RAW DATA: Begin

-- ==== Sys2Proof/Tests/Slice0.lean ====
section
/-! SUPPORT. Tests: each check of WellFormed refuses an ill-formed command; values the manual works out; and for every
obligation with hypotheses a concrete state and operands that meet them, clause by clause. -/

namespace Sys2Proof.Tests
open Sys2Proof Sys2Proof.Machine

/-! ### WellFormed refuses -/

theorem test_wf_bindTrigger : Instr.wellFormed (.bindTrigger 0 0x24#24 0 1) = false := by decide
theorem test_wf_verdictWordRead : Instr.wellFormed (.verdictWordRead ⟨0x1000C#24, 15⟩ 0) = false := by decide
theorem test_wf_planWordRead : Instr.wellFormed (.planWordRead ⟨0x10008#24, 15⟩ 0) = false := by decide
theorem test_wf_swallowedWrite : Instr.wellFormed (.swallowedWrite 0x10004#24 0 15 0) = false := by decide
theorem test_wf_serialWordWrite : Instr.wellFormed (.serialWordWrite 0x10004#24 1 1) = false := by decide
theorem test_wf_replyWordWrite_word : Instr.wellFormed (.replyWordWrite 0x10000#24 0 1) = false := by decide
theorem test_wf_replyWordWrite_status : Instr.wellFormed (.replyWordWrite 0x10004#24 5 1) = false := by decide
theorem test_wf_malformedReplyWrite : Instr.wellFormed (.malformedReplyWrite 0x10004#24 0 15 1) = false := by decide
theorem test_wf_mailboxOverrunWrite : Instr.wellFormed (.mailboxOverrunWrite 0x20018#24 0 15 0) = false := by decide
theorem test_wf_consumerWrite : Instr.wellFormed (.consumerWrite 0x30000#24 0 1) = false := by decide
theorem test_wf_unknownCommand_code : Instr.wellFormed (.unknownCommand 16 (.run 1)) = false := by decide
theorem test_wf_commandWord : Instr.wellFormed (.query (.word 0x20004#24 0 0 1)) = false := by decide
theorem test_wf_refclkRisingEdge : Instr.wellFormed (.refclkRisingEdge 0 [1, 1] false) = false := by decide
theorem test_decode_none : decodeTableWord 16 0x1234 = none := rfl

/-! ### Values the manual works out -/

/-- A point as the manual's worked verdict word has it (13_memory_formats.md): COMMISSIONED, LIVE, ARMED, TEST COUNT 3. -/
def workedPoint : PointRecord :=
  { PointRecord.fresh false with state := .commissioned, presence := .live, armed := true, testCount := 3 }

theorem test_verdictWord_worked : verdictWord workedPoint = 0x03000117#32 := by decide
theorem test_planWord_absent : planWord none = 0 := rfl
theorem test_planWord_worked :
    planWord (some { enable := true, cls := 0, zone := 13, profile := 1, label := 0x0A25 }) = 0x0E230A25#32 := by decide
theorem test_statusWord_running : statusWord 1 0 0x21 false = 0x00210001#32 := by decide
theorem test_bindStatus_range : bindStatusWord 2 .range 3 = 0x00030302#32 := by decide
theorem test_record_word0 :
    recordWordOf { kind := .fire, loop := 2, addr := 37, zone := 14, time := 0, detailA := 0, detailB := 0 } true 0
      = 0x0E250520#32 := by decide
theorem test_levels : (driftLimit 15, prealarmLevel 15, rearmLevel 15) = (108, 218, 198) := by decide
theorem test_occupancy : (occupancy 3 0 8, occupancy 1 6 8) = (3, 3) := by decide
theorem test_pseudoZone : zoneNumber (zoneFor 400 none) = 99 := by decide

RAW DATA: End
RAW DATA: Begin

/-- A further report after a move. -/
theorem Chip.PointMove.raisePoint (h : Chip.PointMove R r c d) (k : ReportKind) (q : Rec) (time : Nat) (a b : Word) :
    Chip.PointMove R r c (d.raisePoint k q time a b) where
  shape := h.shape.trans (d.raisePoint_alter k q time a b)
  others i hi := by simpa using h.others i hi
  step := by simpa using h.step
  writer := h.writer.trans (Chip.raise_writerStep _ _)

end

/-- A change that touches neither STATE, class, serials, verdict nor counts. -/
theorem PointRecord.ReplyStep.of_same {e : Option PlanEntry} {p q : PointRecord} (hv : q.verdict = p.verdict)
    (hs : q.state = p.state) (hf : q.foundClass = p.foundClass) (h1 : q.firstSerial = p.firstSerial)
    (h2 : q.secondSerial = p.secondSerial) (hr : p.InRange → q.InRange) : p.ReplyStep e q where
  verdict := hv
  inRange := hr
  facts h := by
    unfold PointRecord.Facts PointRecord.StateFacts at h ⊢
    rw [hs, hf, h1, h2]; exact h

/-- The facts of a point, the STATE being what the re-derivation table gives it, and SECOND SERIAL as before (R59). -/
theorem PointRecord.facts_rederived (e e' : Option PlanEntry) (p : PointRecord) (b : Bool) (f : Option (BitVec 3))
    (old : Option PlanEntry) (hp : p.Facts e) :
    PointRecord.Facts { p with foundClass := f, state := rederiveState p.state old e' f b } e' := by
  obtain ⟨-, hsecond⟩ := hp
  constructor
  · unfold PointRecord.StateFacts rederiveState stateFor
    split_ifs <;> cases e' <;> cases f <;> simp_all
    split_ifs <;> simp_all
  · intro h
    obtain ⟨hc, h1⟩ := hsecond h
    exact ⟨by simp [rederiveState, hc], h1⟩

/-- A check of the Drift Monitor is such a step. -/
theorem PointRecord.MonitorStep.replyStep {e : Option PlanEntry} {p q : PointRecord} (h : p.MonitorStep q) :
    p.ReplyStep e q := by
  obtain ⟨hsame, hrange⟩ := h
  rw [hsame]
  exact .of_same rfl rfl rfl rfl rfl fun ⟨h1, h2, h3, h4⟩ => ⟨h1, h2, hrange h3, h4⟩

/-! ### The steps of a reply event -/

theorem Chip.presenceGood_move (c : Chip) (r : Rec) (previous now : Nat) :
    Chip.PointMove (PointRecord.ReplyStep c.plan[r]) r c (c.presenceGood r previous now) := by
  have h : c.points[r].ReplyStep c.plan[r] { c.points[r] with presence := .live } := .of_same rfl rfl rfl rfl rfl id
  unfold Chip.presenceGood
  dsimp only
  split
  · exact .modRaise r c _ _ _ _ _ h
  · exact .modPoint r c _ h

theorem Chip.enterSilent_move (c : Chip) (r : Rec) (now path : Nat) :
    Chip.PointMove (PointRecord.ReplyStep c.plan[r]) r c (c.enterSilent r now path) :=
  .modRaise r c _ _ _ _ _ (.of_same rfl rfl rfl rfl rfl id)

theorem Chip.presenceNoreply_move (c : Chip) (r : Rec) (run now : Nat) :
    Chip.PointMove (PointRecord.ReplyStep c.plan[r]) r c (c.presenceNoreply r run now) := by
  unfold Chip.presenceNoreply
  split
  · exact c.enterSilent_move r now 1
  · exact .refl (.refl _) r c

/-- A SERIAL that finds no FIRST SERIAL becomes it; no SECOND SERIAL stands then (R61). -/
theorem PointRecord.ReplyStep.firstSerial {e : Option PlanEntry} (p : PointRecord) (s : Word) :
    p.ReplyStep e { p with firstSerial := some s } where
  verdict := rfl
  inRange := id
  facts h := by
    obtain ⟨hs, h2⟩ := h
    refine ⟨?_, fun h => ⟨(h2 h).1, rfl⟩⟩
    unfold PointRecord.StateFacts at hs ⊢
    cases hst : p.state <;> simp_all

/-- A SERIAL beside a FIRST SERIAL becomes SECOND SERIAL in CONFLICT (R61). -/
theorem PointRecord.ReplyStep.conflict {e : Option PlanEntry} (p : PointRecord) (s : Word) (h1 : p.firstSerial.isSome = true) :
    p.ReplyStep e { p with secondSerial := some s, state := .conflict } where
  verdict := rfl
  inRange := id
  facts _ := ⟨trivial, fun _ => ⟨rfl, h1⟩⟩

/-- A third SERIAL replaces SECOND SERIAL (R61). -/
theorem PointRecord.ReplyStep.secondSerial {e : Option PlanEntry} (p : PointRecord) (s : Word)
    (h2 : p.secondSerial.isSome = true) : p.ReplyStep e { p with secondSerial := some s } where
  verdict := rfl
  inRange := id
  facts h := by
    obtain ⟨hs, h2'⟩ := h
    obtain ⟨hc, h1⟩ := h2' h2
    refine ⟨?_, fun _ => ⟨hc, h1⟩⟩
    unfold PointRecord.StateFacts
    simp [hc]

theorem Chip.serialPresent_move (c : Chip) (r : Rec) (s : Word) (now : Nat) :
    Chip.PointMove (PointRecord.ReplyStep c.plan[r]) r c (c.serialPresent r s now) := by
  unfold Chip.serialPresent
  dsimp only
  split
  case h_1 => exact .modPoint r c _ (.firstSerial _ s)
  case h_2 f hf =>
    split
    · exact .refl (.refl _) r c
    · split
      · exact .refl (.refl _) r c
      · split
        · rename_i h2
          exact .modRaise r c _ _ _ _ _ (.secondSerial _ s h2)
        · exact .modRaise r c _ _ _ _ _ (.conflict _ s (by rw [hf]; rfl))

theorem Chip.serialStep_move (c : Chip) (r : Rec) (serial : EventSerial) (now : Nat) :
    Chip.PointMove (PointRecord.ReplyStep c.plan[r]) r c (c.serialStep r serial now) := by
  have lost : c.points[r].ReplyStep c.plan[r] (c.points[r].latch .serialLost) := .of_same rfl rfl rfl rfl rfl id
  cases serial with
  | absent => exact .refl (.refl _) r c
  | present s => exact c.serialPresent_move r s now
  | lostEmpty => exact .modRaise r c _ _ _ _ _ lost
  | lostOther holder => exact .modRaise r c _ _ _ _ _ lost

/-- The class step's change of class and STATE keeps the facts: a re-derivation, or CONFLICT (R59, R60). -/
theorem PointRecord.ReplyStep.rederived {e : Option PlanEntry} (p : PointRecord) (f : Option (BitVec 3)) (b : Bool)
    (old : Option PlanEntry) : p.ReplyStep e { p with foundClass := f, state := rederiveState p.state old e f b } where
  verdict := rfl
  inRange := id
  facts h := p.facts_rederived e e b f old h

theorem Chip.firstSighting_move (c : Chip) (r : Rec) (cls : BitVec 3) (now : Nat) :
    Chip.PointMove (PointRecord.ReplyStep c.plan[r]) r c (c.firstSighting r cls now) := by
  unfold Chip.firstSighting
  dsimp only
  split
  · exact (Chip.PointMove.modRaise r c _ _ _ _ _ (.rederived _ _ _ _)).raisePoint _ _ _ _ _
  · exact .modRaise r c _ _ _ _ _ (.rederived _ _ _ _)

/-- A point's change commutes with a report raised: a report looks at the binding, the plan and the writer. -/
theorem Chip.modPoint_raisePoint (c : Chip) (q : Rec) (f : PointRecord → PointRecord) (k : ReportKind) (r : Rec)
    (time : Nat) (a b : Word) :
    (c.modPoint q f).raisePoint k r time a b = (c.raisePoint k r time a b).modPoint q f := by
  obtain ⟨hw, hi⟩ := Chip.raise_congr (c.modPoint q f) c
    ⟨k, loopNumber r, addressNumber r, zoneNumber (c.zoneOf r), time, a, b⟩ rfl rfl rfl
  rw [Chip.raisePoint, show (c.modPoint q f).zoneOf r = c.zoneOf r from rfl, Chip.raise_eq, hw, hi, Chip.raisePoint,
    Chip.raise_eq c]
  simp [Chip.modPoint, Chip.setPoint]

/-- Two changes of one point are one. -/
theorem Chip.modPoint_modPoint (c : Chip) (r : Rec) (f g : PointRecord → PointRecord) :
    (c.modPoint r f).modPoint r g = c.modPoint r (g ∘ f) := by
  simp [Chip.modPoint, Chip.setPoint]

RAW DATA: End

EXERCISE DESCRIPTION: From the data, pick out every line that includes "zoneOf".

EXERCISE ANSWER:
    ⟨k, loopNumber r, addressNumber r, zoneNumber (c.zoneOf r), time, a, b⟩ rfl rfl rfl
  rw [Chip.raisePoint, show (c.modPoint q f).zoneOf r = c.zoneOf r from rfl, Chip.raise_eq, hw, hi, Chip.raisePoint,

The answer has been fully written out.